4/30 — Applying K-Mean, PCA and MDS

Shane Liu
Visualization@SBU
Published in
2 min readMay 8, 2020

Progress for the SBU CSE564 final project

We have applied the data preprocessing method on the previous post. In this pose, we are going to demonstrate how we apply data reduction tools on our datasets.

Merge Data

Before using K-mean, PCA and MDS, we merge our datasets together.

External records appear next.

/-! ### Reduction and movement (R138 to R142) -/

/-- One level of the tree of RED: neighbours are combined, and a lone child passes unchanged (R138). -/
def redLevel (comb : Nat → Nat → Nat × Conds) : List (Option Nat) → List (Option Nat) × Conds
  | some a :: some b :: rest =>
    let (r, c) := comb a b
    let (l, d) := redLevel comb rest
    (some r :: l, c.join d)
  | a :: b :: rest =>
    let (l, d) := redLevel comb rest
    (a.or b :: l, d)
  | l => (l, noConds)
/-- The root of the tree of RED over at most 2^n leaves. -/
def redTree (comb : Nat → Nat → Nat × Conds) : Nat → List (Option Nat) → Option Nat × Conds
  | 0, l => ((l.head?).join, noConds)
  | n + 1, l =>
    let (l', c) := redLevel comb l
    let (r, d) := redTree comb n l'
    (r, c.join d)

/-- RED (R138): the result is broadcast to every element of every lane taking part; it issues over 1 + log2 F cycles
(R117). -/
def execRed (vd va : BitVec 5) (int : BitVec 1) (op w : BitVec 2) (pm : BitVec 4) (s : State) :
    Host.Outcome State Fault Refusal :=
  .next (s.opWord fun x =>
    let f := floatOfW w.toNat
    let b := if int = 1 then intWidthOfW w.toNat else fmtBits f
    let fsum := decide (int = 0 ∧ op = 0)
    let leaves := (List.range x.lanes).flatMap fun L =>
      (List.range (perLane b)).map fun e =>
        if x.selects pm L then
          let v := elemOf b e (lane (x.reg va) L)
          some (if fsum then widen f v else v)
        else none
    let comb (p q : Nat) : Nat × Conds :=
      if fsum then roundOnce .fp32 (faddExact (decodeFloat .fp32 p) (decodeFloat .fp32 q))
      else if int = 0 then (floatPick f (decide (op = 1)) p q, noConds)
      else if op = 0 then ((p + q) % 2 ^ b, noConds)
      else if op = 1 then (if signed b p < signed b q then q else p, noConds)
      else (if signed b q < signed b p then q else p, noConds)
    let (root, c) := redTree comb 9 leaves
    match root with
    | none => .next s x.f (1 + Nat.log2 x.size)
    | some v =>
      let (r, d) := if fsum then roundNE f (decodeFloat .fp32 v) else (v, noConds)
      let out := if int = 0 then x.policy.fix f r else r
      x.lanesTo s vd.toNat (x.selects pm) (fun _ => (packElems b (List.replicate (perLane b) out), c.join d))
        (1 + Nat.log2 x.size))

/-- What a lane gives as the source of LSHF or BCST: nothing, so 0, where pm does not select it (R119).
DEDUCED (log 146), unsafe. -/
def OpCtx.given (x : OpCtx) (pm : BitVec 4) (va : BitVec 5) (L : Nat) : Nat :=
  if x.selects pm L then (lane (x.reg va) L).toNat else 0

/-- PERM (R139): a source at or beyond the lanes gives 0; pm governs its destinations only. -/
def execPerm (vd va vb : BitVec 5) (pm : BitVec 4) (s : State) : Host.Outcome State Fault Refusal :=
  .next (moveOp s vd pm fun x L => (lane (x.reg va) ((lane (x.reg vb) L).toNat % 128)).toNat)
/-- LSHF (R140): a positive distance moves values toward higher lanes, filling with zero. -/
def execLshf (vd va dist : BitVec 5) (pm : BitVec 4) (s : State) : Host.Outcome State Fault Refusal :=
  .next (moveOp s vd pm fun x L =>
    let src := (L : Int) - dist.toInt
    if 0 ≤ src then x.given pm va src.toNat else 0)
/-- BCST (R141). -/
def execBcst (vd va vb : BitVec 5) (pm : BitVec 4) (s : State) : Host.Outcome State Fault Refusal :=
  .next (moveOp s vd pm fun x _ => x.given pm va (x.lane0 vb % 128))

end Sys2Proof.Machine
end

# Using merge trump and DowJones data on 'Data' column
merge_data = pd.merge(trump, DowJones, how=’left’, on=’Date’)
Overview with the merge data

Applying Elbow Method to find the Optimal K

We found that the k = 5 may be the optimal k.

Finding the best PCA

We Used the following code to find the best PCA number for our data. From the Variance, we could know that PCA = 4 is the best one.

def best_PCA(data):
data = data.apply(preprocessing.LabelEncoder().fit_transform)
data = data.astype(‘float64’)
s_kmeans = KMeans(n_clusters=5).fit(data)
pca_dataset = PCA().fit(scale(data))

Visualizing the data via MDS

Euclidian

The code below shows how did we get the the euclidian distance.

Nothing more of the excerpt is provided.